I’m working on a fortran code which uses MPI. It is also written in a style which often explicitly states the bounds of arrays by saying ARRAY(LowerBound:UpperBound). It even does this in MPI calls. I realise that MPI might not handle sliced arrays properly (MPI_SUBARRAYS_SUPPORTED = F), however the code works fine with gfortran and cray-fortran but fails with nvfortran. I believe the reason it is working with the other compilers is that the slice is just the whole array, and the compiler recognises this and just treats it as the whole array being passed in. This also seems to work with nvfortran if the array is 1d but in the 2d case it fails.

I have a simplified reproduction. The wait says the non-blocking receive has completed but the receiving array hasn’t been overwritten with the sent values:

MODULE MPIINFO
   USE MPI
   IMPLICIT NONE

   INTEGER:: N !THE NUMBER OF RANK THAT I HAVE(FOR EACH PROCESSOR!
   INTEGER:: ISIZE !THE TOTAL NUMBER OF RANKS(SIZE OF)

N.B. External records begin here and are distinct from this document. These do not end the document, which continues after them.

-- ==== Sys2Proof/Laws/State.lean ====
section
/-! SUPPORT. What each named operation of Machine/Ops.lean leaves of each field of the state: one lemma for each field an
operation does not write, and what reading gives after writing. No later proof unfolds a record update. -/

namespace Sys2Proof.Machine

/-! ## setChan, modChan, mapChans: they write the channels alone -/

@[simp] theorem setChan_pending (c : Chan) (x : Channel) (s : State) : (setChan c x s).pending = s.pending := rfl
@[simp] theorem setChan_inReset (c : Chan) (x : Channel) (s : State) : (setChan c x s).inReset = s.inReset := rfl
@[simp] theorem setChan_ms (c : Chan) (x : Channel) (s : State) : (setChan c x s).ms = s.ms := rfl
@[simp] theorem setChan_layout (c : Chan) (x : Channel) (s : State) : (setChan c x s).layout = s.layout := rfl
@[simp] theorem setChan_frame (c : Chan) (x : Channel) (s : State) : (setChan c x s).frame = s.frame := rfl
@[simp] theorem setChan_slotIndex (c : Chan) (x : Channel) (s : State) : (setChan c x s).slotIndex = s.slotIndex := rfl
@[simp] theorem setChan_rotor (c : Chan) (x : Channel) (s : State) : (setChan c x s).rotor = s.rotor := rfl
@[simp] theorem setChan_slotTime (c : Chan) (x : Channel) (s : State) : (setChan c x s).slotTime = s.slotTime := rfl
@[simp] theorem setChan_phase (c : Chan) (x : Channel) (s : State) : (setChan c x s).phase = s.phase := rfl
@[simp] theorem setChan_roster (c : Chan) (x : Channel) (s : State) : (setChan c x s).roster = s.roster := rfl
@[simp] theorem setChan_feedOn (c : Chan) (x : Channel) (s : State) : (setChan c x s).feedOn = s.feedOn := rfl
@[simp] theorem setChan_admitted (c : Chan) (x : Channel) (s : State) : (setChan c x s).admitted = s.admitted := rfl
@[simp] theorem setChan_busLow (c : Chan) (x : Channel) (s : State) : (setChan c x s).busLow = s.busLow := rfl
@[simp] theorem setChan_holdStandard (c : Chan) (x : Channel) (s : State) : (setChan c x s).holdStandard = s.holdStandard := rfl
@[simp] theorem setChan_holdDeferrable (c : Chan) (x : Channel) (s : State) : (setChan c x s).holdDeferrable = s.holdDeferrable := rfl
@[simp] theorem setChan_busSample (c : Chan) (x : Channel) (s : State) : (setChan c x s).busSample = s.busSample := rfl
@[simp] theorem setChan_grant (c : Chan) (x : Channel) (s : State) : (setChan c x s).grant = s.grant := rfl
@[simp] theorem setChan_reserve (c : Chan) (x : Channel) (s : State) : (setChan c x s).reserve = s.reserve := rfl
@[simp] theorem setChan_alarmLevel (c : Chan) (x : Channel) (s : State) : (setChan c x s).alarmLevel = s.alarmLevel := rfl
@[simp] theorem setChan_floor (c : Chan) (x : Channel) (s : State) : (setChan c x s).floor = s.floor := rfl
@[simp] theorem setChan_tallies (c : Chan) (x : Channel) (s : State) : (setChan c x s).tallies = s.tallies := rfl
@[simp] theorem setChan_globals (c : Chan) (x : Channel) (s : State) : (setChan c x s).globals = s.globals := rfl
@[simp] theorem setChan_probeQueue (c : Chan) (x : Channel) (s : State) : (setChan c x s).probeQueue = s.probeQueue := rfl
@[simp] theorem setChan_probe (c : Chan) (x : Channel) (s : State) : (setChan c x s).probe = s.probe := rfl
@[simp] theorem setChan_waiting (c : Chan) (x : Channel) (s : State) : (setChan c x s).waiting = s.waiting := rfl
@[simp] theorem setChan_edits (c : Chan) (x : Channel) (s : State) : (setChan c x s).edits = s.edits := rfl
@[simp] theorem setChan_service (c : Chan) (x : Channel) (s : State) : (setChan c x s).service = s.service := rfl
@[simp] theorem setChan_energy (c : Chan) (x : Channel) (s : State) : (setChan c x s).energy = s.energy := rfl
@[simp] theorem setChan_transaction (c : Chan) (x : Channel) (s : State) : (setChan c x s).transaction = s.transaction := rfl
@[simp] theorem setChan_sdo (c : Chan) (x : Channel) (s : State) : (setChan c x s).sdo = s.sdo := rfl
@[simp] theorem setChan_strap1 (c : Chan) (x : Channel) (s : State) : (setChan c x s).strap1 = s.strap1 := rfl
@[simp] theorem setChan_strap0 (c : Chan) (x : Channel) (s : State) : (setChan c x s).strap0 = s.strap0 := rfl
@[simp] theorem setChan_bus (c : Chan) (x : Channel) (s : State) : (setChan c x s).bus = s.bus := rfl
@[simp] theorem setChan_assembly (c : Chan) (x : Channel) (s : State) : (setChan c x s).assembly = s.assembly := rfl
@[simp] theorem setChan_readPos (c : Chan) (x : Channel) (s : State) : (setChan c x s).readPos = s.readPos := rfl
@[simp] theorem setChan_sda (c : Chan) (x : Channel) (s : State) : (setChan c x s).sda = s.sda := rfl
@[simp] theorem setChan_ackOut (c : Chan) (x : Channel) (s : State) : (setChan c x s).ackOut = s.ackOut := rfl
@[simp] theorem setChan_freeCount (c : Chan) (x : Channel) (s : State) : (setChan c x s).freeCount = s.freeCount := rfl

   INTEGER::IERROR, provided
   INTEGER:: STATUSES(MPI_STATUS_SIZE,2)

   INTEGER::EXCHANGE_PROCID

   INTEGER:: DIM1, DIM2

   INTEGER, ALLOCATABLE, DIMENSION(:, :)::SOL_SEND   !ARRAY TO HOLD THE VALUES TO BE SEND
   INTEGER, ALLOCATABLE, DIMENSION(:, :)::SOL_RECV   !ARRAY TO HOLD THE VALUES TO BE RECEIVED

CONTAINS

   SUBROUTINE EXCHANGE_SOL()
      IMPLICIT NONE
      INTEGER:: T
      integer:: n_requests
      integer, dimension(2) :: requests

      n_requests = 0


      requests(:) = 0

      n_requests = n_requests + 1

      PRINT *, "Rank", N, " Sending 2D Array to ", EXCHANGE_PROCID
      PRINT *,""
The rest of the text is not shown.